Available data
-- ==== Sys2Proof/Tests/Slice0.lean ====
section
/-! SUPPORT. The model's own tests: the form checks, records written out byte by byte from the spec's
layouts, single steps whose result the spec states, and for each statement with hypotheses a state and
operands that meet them. -/

namespace Sys2Proof.Tests

set_option Elab.async false

open Sys2Proof Sys2Proof.Machine

/-! Form -/

theorem test_wellFormed_refuses_bytes_out_of_order : Instr.wellFormed (.timeLoRead (.bytes 2 1)) = false := by decide

theorem test_wellFormed_takes_a_byte_run : Instr.wellFormed (.timeLoRead (.bytes 1 2)) = true := by decide

/-- A message set-up that enables `n` vectors. -/
def setup (n : Nat) : MsiSetup :=
  { enabled := true, vectors := n, address := Vector.replicate 4 0xFEE00000#64, data := Vector.replicate 4 0x41#32 }

theorem test_wellFormed_refuses_no_vectors : Instr.wellFormed (.busMasteringEnable (some (setup 0))) = false := by decide

theorem test_wellFormed_refuses_five_vectors : Instr.wellFormed (.busMasteringEnable (some (setup 5))) = false := by decide

theorem test_wellFormed_takes_four_vectors : Instr.wellFormed (.busMasteringEnable (some (setup 4))) = true := by decide

/-! Records, byte by byte from R202 and R203 -/

/-- A record of 64 bytes, those not given zero. -/
def record (bytes : List Byte) : Vector Byte 64 := Vector.ofFn fun i => bytes.getD i.val 0

/-- A header with no flags. -/
def header (tag : Tag) (ring line : BitVec 8) : Header :=
  { flags := 0, tag := tag, ring := ring, line := line, reserved := 0 }

theorem test_decode_nop : decodeSubmission (record [0x01, 0, 0x34, 0x12, 2, 0, 0, 0]) = .nop (header 0x1234 2 0) := by
  decide +kernel

theorem test_decode_defineRing :
    decodeSubmission (record [0x02, 0, 1, 0, 0, 0, 0, 0, 1, 3, 2, 0, 64, 0, 0, 0, 0x40, 0x23, 1, 0, 0, 0, 0, 0x80, 4, 0, 0, 0]) =
      .defineRing (header 1 0 0)
        { number := 1, level := 3, threshold := 2, size := 64, base := 0x8000000000012340, holdoff := 4 } := by
  decide +kernel

theorem test_decode_setOutput :
    decodeSubmission (record [0x03, 0, 1, 0, 0, 15, 0, 0, 1, 1, 2, 0, 0x10, 0x01, 0xCE, 0x02]) =
      .setOutput (header 1 0 15) { drive := 1, idle := 1, fault := 2, highWidth := 0x110, period := 0x2CE } := by
  decide +kernel

theorem test_decode_setInput :
    decodeSubmission (record [0x04, 0, 1, 0, 0, 7, 0, 0, 1, 0, 10, 0]) =
      .setInput (header 1 0 7) { enabled := 1, filterLength := 10 } := by
  decide +kernel

/-- Train 101 of the spec's sequence 11.1: OUT0, after edge 1 of capture 100, offset 250, HIGH 125. -/
def strobe : Vector Byte 64 :=
  record [0x05, 0, 101, 0, 1, 0, 0, 0, 2, 1, 0, 1, 1, 0, 100, 0, 250, 0, 0, 0, 0, 0, 0, 0, 125, 0, 0, 0x40]

theorem test_decode_startTrain :
    decodeSubmission strobe = .startTrain (header 101 1 0)
      { startKind := 2, segmentCount := 1, endPolicy := 0, edgeNumber := 1, repeatCount := 1, reference := 100
        time := 250, segments := #v[0x4000007D, 0, 0, 0, 0, 0, 0, 0] } := by
  decide +kernel

/-- Capture 100 of the spec's sequence 11.1: IN2, RISING, EACH, edge limit 1; here with both times set. -/
theorem test_decode_armCapture :
    decodeSubmission (record [0x06, 0, 100, 0, 1, 2, 0, 0, 0, 1, 0, 0, 1, 0, 0, 0, 1, 2, 3, 4, 5, 6, 0, 0, 7, 8, 9, 10, 11, 12]) =
      .armCapture (header 100 1 2)
        { edgeSelect := 0, reportMode := 1, reservedA := 0, edgeLimit := 1, reservedB := 0
          openTime := 0x060504030201, closeTime := 0x0C0B0A090807 } := by
  decide +kernel

theorem test_decode_cancel :
    decodeSubmission (record [0x07, 0x06, 200, 0, 2, 0, 0, 0]) = .cancel { header 200 2 0 with flags := 6 } := by
  decide +kernel

theorem test_decode_fence :
    decodeSubmission (record [0x08, 0, 9, 0, 1, 0, 0, 0, 0, 0, 0, 0, 0, 0, 0, 0, 0x10, 0x27, 0, 0]) =
      .fence (header 9 1 0) 10000 := by
  decide +kernel

theorem test_decode_readTime : decodeSubmission (record [0x09, 0, 9, 0, 1]) = .readTime (header 9 1 0) := by
  decide +kernel

theorem test_decode_adjustTime :
    decodeSubmission (record [0x0A, 0, 9, 0, 1, 0, 0, 0, 0, 0, 0, 0, 0, 0, 0, 0, 0, 0, 0, 0, 0, 0x80, 0, 1]) =
      .adjustTime (header 9 1 0) 0x0100800000000000 := by
  decide +kernel

/-- A cleared record is of no kind (R202). -/
theorem test_decode_zeros : decodeSubmission (record []) = .unknown 0 (header 0 0 0) := by decide +kernel

theorem test_decode_kind_0B : decodeSubmission (record [0x0B]) = .unknown 0x0B (header 0 0 0) := by decide +kernel

theorem test_tableWord : decodeTableWord 8 1 = none := rfl

/-- R203's own example: HIGH lasting 250 ticks. -/
theorem test_segment_high : segmentLevel 0x400000FA = some .high ∧ segmentDuration 0x400000FA = 250 := by decide

/-- R203's own example: CARRIER lasting 1,000 ticks. -/
theorem test_segment_carrier : segmentLevel 0x800003E8 = some .carrier ∧ segmentDuration 0x800003E8 = 1000 := by decide

/-- 10.1's own example: CR0CFG = 0x00040206. -/
theorem test_cr0cfg :
    cfgSize 0x00040206 = 64 ∧ cfgLevel 0x00040206 = 0 ∧ cfgThreshold 0x00040206 = 2 ∧ cfgHoldoff 0x00040206 = 4
      ∧ cfgReservedClear 0x00040206 = true := by decide

/-- TRAIN_END 101 of the spec's sequence 11.1, at the positions of R204, phase 1, sq_head 3. -/
theorem test_completion_bytes :
    Completion.bytes
      { kind := .trainEnd, status := .ok, late := false, lateOpen := false, cascade := false, direction := .rising
        mask := 0, tag := 101, sqHead := 3, time := 80375, time2 := 80250, count := 1, dropped := 0 } true =
      [2, 0, 1, 0, 101, 0, 3, 0, 0xF7, 0x39, 1, 0, 0, 0, 0, 0, 0x7A, 0x39, 1, 0, 0, 0, 0, 0, 1, 0, 0, 0, 0, 0, 0, 0] := by
  decide +kernel

/-! Small states -/

/-- A ring in service with 16 places and nothing staged. -/
def ring : Ring :=
  { state := .active, base := 0x10000, size := 16, writeIndex := 0, phase := true, hostHead := 0
    staged := [], owed := 0, level := 0, threshold := 1, holdoff := 0, unnotified := 0, timer := .stopped
    awaiting := false }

Exercise brief
What are the exact lines from the beginning of the material through the line containing "layouts, single steps"? Write out those lines alone.

Result of this task
-- ==== Sys2Proof/Tests/Slice0.lean ====
section
/-! SUPPORT. The model's own tests: the form checks, records written out byte by byte from the spec's
layouts, single steps whose result the spec states, and for each statement with hypotheses a state and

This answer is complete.